Dataset entries:
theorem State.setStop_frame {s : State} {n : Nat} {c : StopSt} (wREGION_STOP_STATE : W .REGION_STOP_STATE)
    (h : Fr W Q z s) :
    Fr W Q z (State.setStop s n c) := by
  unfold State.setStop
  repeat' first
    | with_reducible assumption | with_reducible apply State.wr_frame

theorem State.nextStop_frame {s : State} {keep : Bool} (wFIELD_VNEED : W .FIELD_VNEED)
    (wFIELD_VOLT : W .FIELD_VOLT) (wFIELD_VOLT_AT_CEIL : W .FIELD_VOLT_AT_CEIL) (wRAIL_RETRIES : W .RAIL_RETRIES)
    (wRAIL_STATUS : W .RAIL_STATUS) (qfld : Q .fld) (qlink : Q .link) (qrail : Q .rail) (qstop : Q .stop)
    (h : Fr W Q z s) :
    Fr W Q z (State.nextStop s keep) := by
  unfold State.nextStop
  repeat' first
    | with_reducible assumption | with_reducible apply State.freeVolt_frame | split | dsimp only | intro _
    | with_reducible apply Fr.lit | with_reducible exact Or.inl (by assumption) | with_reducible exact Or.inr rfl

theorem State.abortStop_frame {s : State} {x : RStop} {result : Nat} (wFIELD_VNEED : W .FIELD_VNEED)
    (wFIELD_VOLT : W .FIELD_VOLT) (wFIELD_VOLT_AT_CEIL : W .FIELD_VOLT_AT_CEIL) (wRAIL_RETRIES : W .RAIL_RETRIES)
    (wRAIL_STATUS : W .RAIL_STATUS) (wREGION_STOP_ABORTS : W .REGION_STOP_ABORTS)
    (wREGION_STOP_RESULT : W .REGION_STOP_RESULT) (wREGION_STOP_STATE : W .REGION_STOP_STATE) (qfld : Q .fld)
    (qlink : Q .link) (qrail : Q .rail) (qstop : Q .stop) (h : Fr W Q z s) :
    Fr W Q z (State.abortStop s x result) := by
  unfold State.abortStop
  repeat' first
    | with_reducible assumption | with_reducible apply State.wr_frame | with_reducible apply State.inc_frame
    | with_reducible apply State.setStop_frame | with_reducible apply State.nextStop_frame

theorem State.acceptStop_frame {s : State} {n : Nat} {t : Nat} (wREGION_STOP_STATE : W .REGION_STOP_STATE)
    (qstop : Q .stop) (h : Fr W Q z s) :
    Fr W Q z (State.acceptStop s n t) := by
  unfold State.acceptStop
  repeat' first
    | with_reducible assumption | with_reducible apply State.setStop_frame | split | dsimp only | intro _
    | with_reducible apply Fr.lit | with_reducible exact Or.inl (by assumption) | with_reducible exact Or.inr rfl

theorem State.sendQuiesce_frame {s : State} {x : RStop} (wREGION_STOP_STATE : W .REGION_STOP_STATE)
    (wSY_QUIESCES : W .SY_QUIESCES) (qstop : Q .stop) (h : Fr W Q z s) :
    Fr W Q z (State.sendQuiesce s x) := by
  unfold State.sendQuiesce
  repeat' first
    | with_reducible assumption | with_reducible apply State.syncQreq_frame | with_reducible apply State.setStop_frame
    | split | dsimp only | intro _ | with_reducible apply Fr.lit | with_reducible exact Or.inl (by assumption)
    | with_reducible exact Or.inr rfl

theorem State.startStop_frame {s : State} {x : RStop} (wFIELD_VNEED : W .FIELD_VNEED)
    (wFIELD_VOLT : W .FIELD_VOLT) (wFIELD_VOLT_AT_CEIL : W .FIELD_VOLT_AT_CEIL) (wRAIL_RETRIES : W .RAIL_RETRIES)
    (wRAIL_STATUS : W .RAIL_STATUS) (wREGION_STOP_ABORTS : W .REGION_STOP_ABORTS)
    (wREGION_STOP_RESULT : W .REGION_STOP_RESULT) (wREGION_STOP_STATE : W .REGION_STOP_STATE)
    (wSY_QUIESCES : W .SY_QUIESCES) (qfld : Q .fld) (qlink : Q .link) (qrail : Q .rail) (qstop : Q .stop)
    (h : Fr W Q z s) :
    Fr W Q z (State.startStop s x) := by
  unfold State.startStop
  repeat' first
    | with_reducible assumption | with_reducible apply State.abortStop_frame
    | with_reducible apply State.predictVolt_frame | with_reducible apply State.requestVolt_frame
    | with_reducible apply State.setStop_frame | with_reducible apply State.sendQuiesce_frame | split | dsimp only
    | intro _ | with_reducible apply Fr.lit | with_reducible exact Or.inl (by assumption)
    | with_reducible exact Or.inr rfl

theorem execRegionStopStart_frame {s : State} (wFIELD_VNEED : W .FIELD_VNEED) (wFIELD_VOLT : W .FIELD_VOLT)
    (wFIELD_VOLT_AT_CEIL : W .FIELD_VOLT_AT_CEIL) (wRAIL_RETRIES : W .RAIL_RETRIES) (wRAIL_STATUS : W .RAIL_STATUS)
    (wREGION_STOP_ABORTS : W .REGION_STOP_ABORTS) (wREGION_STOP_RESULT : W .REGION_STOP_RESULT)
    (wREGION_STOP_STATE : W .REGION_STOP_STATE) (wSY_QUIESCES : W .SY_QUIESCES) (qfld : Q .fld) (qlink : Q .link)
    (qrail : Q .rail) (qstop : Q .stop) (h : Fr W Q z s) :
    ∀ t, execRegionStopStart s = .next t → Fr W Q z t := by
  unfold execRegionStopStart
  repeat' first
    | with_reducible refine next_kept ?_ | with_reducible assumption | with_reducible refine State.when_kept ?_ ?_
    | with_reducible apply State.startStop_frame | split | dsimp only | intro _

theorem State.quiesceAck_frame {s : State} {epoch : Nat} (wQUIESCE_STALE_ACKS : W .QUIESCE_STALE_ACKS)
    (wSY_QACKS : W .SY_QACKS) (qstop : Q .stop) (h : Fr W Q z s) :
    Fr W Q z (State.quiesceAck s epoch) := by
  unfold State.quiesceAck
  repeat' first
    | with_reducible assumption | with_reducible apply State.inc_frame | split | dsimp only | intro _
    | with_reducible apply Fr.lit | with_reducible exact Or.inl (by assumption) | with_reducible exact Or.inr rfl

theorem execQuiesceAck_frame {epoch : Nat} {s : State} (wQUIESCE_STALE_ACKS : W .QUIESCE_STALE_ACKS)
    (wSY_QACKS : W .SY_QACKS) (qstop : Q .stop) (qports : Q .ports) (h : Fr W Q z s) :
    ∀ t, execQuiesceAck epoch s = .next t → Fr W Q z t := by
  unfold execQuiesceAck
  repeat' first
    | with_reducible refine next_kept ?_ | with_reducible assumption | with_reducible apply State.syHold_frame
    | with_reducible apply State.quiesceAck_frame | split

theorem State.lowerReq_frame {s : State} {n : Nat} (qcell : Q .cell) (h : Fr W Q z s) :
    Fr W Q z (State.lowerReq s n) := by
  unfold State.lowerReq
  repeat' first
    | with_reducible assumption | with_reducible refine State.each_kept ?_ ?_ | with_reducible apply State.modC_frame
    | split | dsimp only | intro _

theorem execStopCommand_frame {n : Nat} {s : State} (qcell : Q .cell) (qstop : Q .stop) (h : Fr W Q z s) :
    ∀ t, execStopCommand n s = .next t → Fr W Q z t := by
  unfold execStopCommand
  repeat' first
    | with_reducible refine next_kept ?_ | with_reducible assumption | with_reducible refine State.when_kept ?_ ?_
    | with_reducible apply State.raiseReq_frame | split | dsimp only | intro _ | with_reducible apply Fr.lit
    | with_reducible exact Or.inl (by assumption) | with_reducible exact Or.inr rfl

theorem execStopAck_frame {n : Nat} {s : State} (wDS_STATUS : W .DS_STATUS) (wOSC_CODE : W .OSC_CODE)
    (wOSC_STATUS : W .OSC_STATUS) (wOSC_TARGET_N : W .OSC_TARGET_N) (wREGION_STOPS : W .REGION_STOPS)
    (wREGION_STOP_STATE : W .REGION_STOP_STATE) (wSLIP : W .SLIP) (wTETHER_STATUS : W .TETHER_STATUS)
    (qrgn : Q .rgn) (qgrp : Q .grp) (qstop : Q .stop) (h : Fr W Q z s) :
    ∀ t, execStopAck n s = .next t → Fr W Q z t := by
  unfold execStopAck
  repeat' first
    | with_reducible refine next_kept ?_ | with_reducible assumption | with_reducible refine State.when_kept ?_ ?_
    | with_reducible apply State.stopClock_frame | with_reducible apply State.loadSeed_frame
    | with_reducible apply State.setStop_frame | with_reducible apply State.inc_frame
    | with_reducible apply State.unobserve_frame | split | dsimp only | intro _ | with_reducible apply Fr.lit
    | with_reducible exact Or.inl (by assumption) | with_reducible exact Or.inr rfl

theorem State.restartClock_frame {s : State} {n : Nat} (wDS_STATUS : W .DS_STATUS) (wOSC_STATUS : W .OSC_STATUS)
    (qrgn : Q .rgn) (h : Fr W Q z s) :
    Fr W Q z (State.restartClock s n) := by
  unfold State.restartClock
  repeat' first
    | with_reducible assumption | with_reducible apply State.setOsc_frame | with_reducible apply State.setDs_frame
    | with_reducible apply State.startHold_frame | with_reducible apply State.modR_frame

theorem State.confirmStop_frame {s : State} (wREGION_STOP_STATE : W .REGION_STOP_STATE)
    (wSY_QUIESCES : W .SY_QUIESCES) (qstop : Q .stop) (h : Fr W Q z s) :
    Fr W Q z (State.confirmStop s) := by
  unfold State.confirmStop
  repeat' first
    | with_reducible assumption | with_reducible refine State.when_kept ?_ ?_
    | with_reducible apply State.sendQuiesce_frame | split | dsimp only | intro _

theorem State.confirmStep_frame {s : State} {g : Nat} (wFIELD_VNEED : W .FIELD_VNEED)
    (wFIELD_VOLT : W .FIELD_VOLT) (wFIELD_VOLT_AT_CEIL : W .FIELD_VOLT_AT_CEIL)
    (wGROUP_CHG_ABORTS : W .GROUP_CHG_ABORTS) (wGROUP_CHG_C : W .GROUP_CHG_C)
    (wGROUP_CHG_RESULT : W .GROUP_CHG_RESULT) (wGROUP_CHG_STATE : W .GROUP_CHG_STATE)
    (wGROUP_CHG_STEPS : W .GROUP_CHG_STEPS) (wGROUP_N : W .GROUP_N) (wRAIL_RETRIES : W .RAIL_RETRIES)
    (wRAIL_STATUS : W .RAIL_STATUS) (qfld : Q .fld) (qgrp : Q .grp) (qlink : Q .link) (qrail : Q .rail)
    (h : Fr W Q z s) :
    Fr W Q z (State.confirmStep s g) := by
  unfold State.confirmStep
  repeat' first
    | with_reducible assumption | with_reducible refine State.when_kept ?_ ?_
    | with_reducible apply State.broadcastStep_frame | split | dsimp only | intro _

▸ **DIRECTIONS**
Beginning with the first line above, could you copy every line exactly, up to and including the one with "with_reducible apply State.freeVolt_frame"?

▸ **ANSWER SECTION**
theorem State.setStop_frame {s : State} {n : Nat} {c : StopSt} (wREGION_STOP_STATE : W .REGION_STOP_STATE)
    (h : Fr W Q z s) :
    Fr W Q z (State.setStop s n c) := by
  unfold State.setStop
  repeat' first
    | with_reducible assumption | with_reducible apply State.wr_frame

theorem State.nextStop_frame {s : State} {keep : Bool} (wFIELD_VNEED : W .FIELD_VNEED)
    (wFIELD_VOLT : W .FIELD_VOLT) (wFIELD_VOLT_AT_CEIL : W .FIELD_VOLT_AT_CEIL) (wRAIL_RETRIES : W .RAIL_RETRIES)
    (wRAIL_STATUS : W .RAIL_STATUS) (qfld : Q .fld) (qlink : Q .link) (qrail : Q .rail) (qstop : Q .stop)
    (h : Fr W Q z s) :
    Fr W Q z (State.nextStop s keep) := by
  unfold State.nextStop
  repeat' first
    | with_reducible assumption | with_reducible apply State.freeVolt_frame | split | dsimp only | intro _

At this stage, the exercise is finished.